We worked in an outdoor clinic, with tarps set up to catch mangoes and coconuts that fell with the aftershocks, attempting to not create more patients. Patients lined up by the hundreds every morning to be treated. Every morning, I had to scramble to get a small bucket of water to be able to splint fractures. Every morning, it was a quest to find a little bit of clean water to wash out wounds. 


This is the background stress of clinic work. After the first day, I had trouble asking each patient their story, as despair threatened to overwhelm me for the loss these sweet people have suffered.
Every patient had the same history. “A wall fell on me.” “This bulge (a strangulated hernia) showed up in my stomach after I lifted a wall off my mom, only to find out she was dead.” “I’m the only one left alive. I was in a hotel with 200 people for a conference.” 

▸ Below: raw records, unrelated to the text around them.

@[simp] theorem Thread.later_gen (th : Thread) (i : Instr) (rot l : Nat) (d : Dest) (x : RegVal) (f : Flags) (fl : Label) : (th.later i rot l d x f fl).gen = th.gen := rfl
@[simp] theorem Thread.later_kind (th : Thread) (i : Instr) (rot l : Nat) (d : Dest) (x : RegVal) (f : Flags) (fl : Label) : (th.later i rot l d x f fl).kind = th.kind := rfl
@[simp] theorem Thread.later_part (th : Thread) (i : Instr) (rot l : Nat) (d : Dest) (x : RegVal) (f : Flags) (fl : Label) : (th.later i rot l d x f fl).part = th.part := rfl
@[simp] theorem Thread.later_pc (th : Thread) (i : Instr) (rot l : Nat) (d : Dest) (x : RegVal) (f : Flags) (fl : Label) : (th.later i rot l d x f fl).pc = th.pc := rfl
@[simp] theorem Thread.later_s (th : Thread) (i : Instr) (rot l : Nat) (d : Dest) (x : RegVal) (f : Flags) (fl : Label) : (th.later i rot l d x f fl).s = th.s := rfl
@[simp] theorem Thread.later_p (th : Thread) (i : Instr) (rot l : Nat) (d : Dest) (x : RegVal) (f : Flags) (fl : Label) : (th.later i rot l d x f fl).p = th.p := rfl
@[simp] theorem Thread.later_v (th : Thread) (i : Instr) (rot l : Nat) (d : Dest) (x : RegVal) (f : Flags) (fl : Label) : (th.later i rot l d x f fl).v = th.v := rfl
@[simp] theorem Thread.later_k (th : Thread) (i : Instr) (rot l : Nat) (d : Dest) (x : RegVal) (f : Flags) (fl : Label) : (th.later i rot l d x f fl).k = th.k := rfl
@[simp] theorem Thread.later_t (th : Thread) (i : Instr) (rot l : Nat) (d : Dest) (x : RegVal) (f : Flags) (fl : Label) : (th.later i rot l d x f fl).t = th.t := rfl
@[simp] theorem Thread.later_ts (th : Thread) (i : Instr) (rot l : Nat) (d : Dest) (x : RegVal) (f : Flags) (fl : Label) : (th.later i rot l d x f fl).ts = th.ts := rfl
@[simp] theorem Thread.later_ctxl (th : Thread) (i : Instr) (rot l : Nat) (d : Dest) (x : RegVal) (f : Flags) (fl : Label) : (th.later i rot l d x f fl).ctxl = th.ctxl := rfl
@[simp] theorem Thread.later_world (th : Thread) (i : Instr) (rot l : Nat) (d : Dest) (x : RegVal) (f : Flags) (fl : Label) : (th.later i rot l d x f fl).world = th.world := rfl
@[simp] theorem Thread.later_te (th : Thread) (i : Instr) (rot l : Nat) (d : Dest) (x : RegVal) (f : Flags) (fl : Label) : (th.later i rot l d x f fl).te = th.te := rfl
@[simp] theorem Thread.later_sbc (th : Thread) (i : Instr) (rot l : Nat) (d : Dest) (x : RegVal) (f : Flags) (fl : Label) : (th.later i rot l d x f fl).sbc = th.sbc := rfl
@[simp] theorem Thread.later_fpc (th : Thread) (i : Instr) (rot l : Nat) (d : Dest) (x : RegVal) (f : Flags) (fl : Label) : (th.later i rot l d x f fl).fpc = th.fpc := rfl
@[simp] theorem Thread.later_tepc (th : Thread) (i : Instr) (rot l : Nat) (d : Dest) (x : RegVal) (f : Flags) (fl : Label) : (th.later i rot l d x f fl).tepc = th.tepc := rfl
@[simp] theorem Thread.later_tcause (th : Thread) (i : Instr) (rot l : Nat) (d : Dest) (x : RegVal) (f : Flags) (fl : Label) : (th.later i rot l d x f fl).tcause = th.tcause := rfl
@[simp] theorem Thread.later_tinfo0 (th : Thread) (i : Instr) (rot l : Nat) (d : Dest) (x : RegVal) (f : Flags) (fl : Label) : (th.later i rot l d x f fl).tinfo0 = th.tinfo0 := rfl
@[simp] theorem Thread.later_tinfo1 (th : Thread) (i : Instr) (rot l : Nat) (d : Dest) (x : RegVal) (f : Flags) (fl : Label) : (th.later i rot l d x f fl).tinfo1 = th.tinfo1 := rfl
@[simp] theorem Thread.later_tsave (th : Thread) (i : Instr) (rot l : Nat) (d : Dest) (x : RegVal) (f : Flags) (fl : Label) : (th.later i rot l d x f fl).tsave = th.tsave := rfl
@[simp] theorem Thread.later_tsig (th : Thread) (i : Instr) (rot l : Nat) (d : Dest) (x : RegVal) (f : Flags) (fl : Label) : (th.later i rot l d x f fl).tsig = th.tsig := rfl
@[simp] theorem Thread.later_flint (th : Thread) (i : Instr) (rot l : Nat) (d : Dest) (x : RegVal) (f : Flags) (fl : Label) : (th.later i rot l d x f fl).flint = th.flint := rfl
@[simp] theorem Thread.later_lastBad (th : Thread) (i : Instr) (rot l : Nat) (d : Dest) (x : RegVal) (f : Flags) (fl : Label) : (th.later i rot l d x f fl).lastBad = th.lastBad := rfl
@[simp] theorem Thread.later_xfer (th : Thread) (i : Instr) (rot l : Nat) (d : Dest) (x : RegVal) (f : Flags) (fl : Label) : (th.later i rot l d x f fl).xfer = th.xfer := rfl
@[simp] theorem Thread.later_abown (th : Thread) (i : Instr) (rot l : Nat) (d : Dest) (x : RegVal) (f : Flags) (fl : Label) : (th.later i rot l d x f fl).abown = th.abown := rfl
@[simp] theorem Thread.later_barPend (th : Thread) (i : Instr) (rot l : Nat) (d : Dest) (x : RegVal) (f : Flags) (fl : Label) : (th.later i rot l d x f fl).barPend = th.barPend := rfl
@[simp] theorem Thread.later_accWin (th : Thread) (i : Instr) (rot l : Nat) (d : Dest) (x : RegVal) (f : Flags) (fl : Label) : (th.later i rot l d x f fl).accWin = th.accWin := rfl
@[simp] theorem Thread.later_depSel (th : Thread) (i : Instr) (rot l : Nat) (d : Dest) (x : RegVal) (f : Flags) (fl : Label) : (th.later i rot l d x f fl).depSel = th.depSel := rfl
@[simp] theorem Thread.later_grpId (th : Thread) (i : Instr) (rot l : Nat) (d : Dest) (x : RegVal) (f : Flags) (fl : Label) : (th.later i rot l d x f fl).grpId = th.grpId := rfl
@[simp] theorem Thread.later_grpN (th : Thread) (i : Instr) (rot l : Nat) (d : Dest) (x : RegVal) (f : Flags) (fl : Label) : (th.later i rot l d x f fl).grpN = th.grpN := rfl
@[simp] theorem Thread.later_strId (th : Thread) (i : Instr) (rot l : Nat) (d : Dest) (x : RegVal) (f : Flags) (fl : Label) : (th.later i rot l d x f fl).strId = th.strId := rfl
@[simp] theorem Thread.later_strN (th : Thread) (i : Instr) (rot l : Nat) (d : Dest) (x : RegVal) (f : Flags) (fl : Label) : (th.later i rot l d x f fl).strN = th.strN := rfl
@[simp] theorem Thread.later_arg (th : Thread) (i : Instr) (rot l : Nat) (d : Dest) (x : RegVal) (f : Flags) (fl : Label) : (th.later i rot l d x f fl).arg = th.arg := rfl
@[simp] theorem Thread.later_slotsM (th : Thread) (i : Instr) (rot l : Nat) (d : Dest) (x : RegVal) (f : Flags) (fl : Label) : (th.later i rot l d x f fl).slotsM = th.slotsM := rfl
@[simp] theorem Thread.later_launch (th : Thread) (i : Instr) (rot l : Nat) (d : Dest) (x : RegVal) (f : Flags) (fl : Label) : (th.later i rot l d x f fl).launch = th.launch := rfl
@[simp] theorem Thread.later_timed (th : Thread) (i : Instr) (rot l : Nat) (d : Dest) (x : RegVal) (f : Flags) (fl : Label) : (th.later i rot l d x f fl).timed = th.timed := rfl
@[simp] theorem Thread.later_nextRot (th : Thread) (i : Instr) (rot l : Nat) (d : Dest) (x : RegVal) (f : Flags) (fl : Label) : (th.later i rot l d x f fl).nextRot = th.nextRot := rfl
@[simp] theorem Thread.later_park (th : Thread) (i : Instr) (rot l : Nat) (d : Dest) (x : RegVal) (f : Flags) (fl : Label) : (th.later i rot l d x f fl).park = th.park := rfl
@[simp] theorem Thread.later_again (th : Thread) (i : Instr) (rot l : Nat) (d : Dest) (x : RegVal) (f : Flags) (fl : Label) : (th.later i rot l d x f fl).again = th.again := rfl
@[simp] theorem Thread.later_retry (th : Thread) (i : Instr) (rot l : Nat) (d : Dest) (x : RegVal) (f : Flags) (fl : Label) : (th.later i rot l d x f fl).retry = th.retry := rfl
@[simp] theorem Thread.later_chain (th : Thread) (i : Instr) (rot l : Nat) (d : Dest) (x : RegVal) (f : Flags) (fl : Label) : (th.later i rot l d x f fl).chain = th.chain := rfl
@[simp] theorem Thread.later_pendSet (th : Thread) (i : Instr) (rot l : Nat) (d : Dest) (x : RegVal) (f : Flags) (fl : Label) : (th.later i rot l d x f fl).pendSet = th.pendSet := rfl
@[simp] theorem Thread.later_preempt (th : Thread) (i : Instr) (rot l : Nat) (d : Dest) (x : RegVal) (f : Flags) (fl : Label) : (th.later i rot l d x f fl).preempt = th.preempt := rfl
@[simp] theorem Thread.later_handling (th : Thread) (i : Instr) (rot l : Nat) (d : Dest) (x : RegVal) (f : Flags) (fl : Label) : (th.later i rot l d x f fl).handling = th.handling := rfl
@[simp] theorem Thread.later_hostDirty (th : Thread) (i : Instr) (rot l : Nat) (d : Dest) (x : RegVal) (f : Flags) (fl : Label) : (th.later i rot l d x f fl).hostDirty = th.hostDirty := rfl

The Lord told me that morning to slow down, to look at their faces and love them. A couple of days later, my interpreters (I found that I worked faster with using them and it was a good check for my Creole) told me that I was working “dousman,” a word that I knew to mean “slowly.” I was a little discouraged to hear that, but they quickly reassured me that I was not to change and that the people talked about me and loved me. The meaning of “dousman” that they meant was “sweetly” and “gently.” It was sweet for me to know that God can use a broken heart for His kingdom. I was able to pray with several patients, and all of those I treated received tracts.
My favorite patient was an 8 year old who showed up with a crushed injury. Her left hand and wrist had been smashed by a falling cement wall. She had a few scrapes that needed to be cleaned up and she stole a piece of my heart (I wonder if that's how moms feel when they put neosporin on boo-boo's). She has a great smile and a black eye, where debris had smacked her in the face. She was brave as I examined her hand for gangrene (none yet, thankfully!!) and scrubbed her scabs off to bandage her arm and then molded a sugar-tong splint into position. She came back for a recheck two days later, no signs of gangrene and arm healing so well! I whispered in her ear that I loved her and did she know that Jesus loves her, too? She smiled back at me, nodded, and gave me a huge one-armed hug! Her dad leaned over to tell me that she liked me, and also that she was going to the Dominican Republic the following day. My heart rejoiced that she could be headed somewhere safe, and I cautioned that she really needed x-rays. She gave me another hug and headed out, hopefully to safety. 
There is hope mingled into horror, healing in the midst of heartache.


2 comments:

Anonymous said...

Praying for you Diane. Know that you are LOVED and so appreciated!!! I am lifting you up in prayer and hope that your spirit is encouraged daily by the Holy Spirit in just the way you need it most. LOVE YOU!!!

Michael O said...

HI Diane, thank you for sharing your inspirational stories. I pray God will bless and sustain you, and use you to bring Haiti from darkness to light, one person at a time.
I am also a missionary PA and I am encouraged to hear of what you are doing. Perhaps some day we will work together.
Zachary Sutton sent me to your blog - he went to S Africa with me and to Uganda with my NPO (www.palmettomedical.org) which is our secretly Christian medical ministry.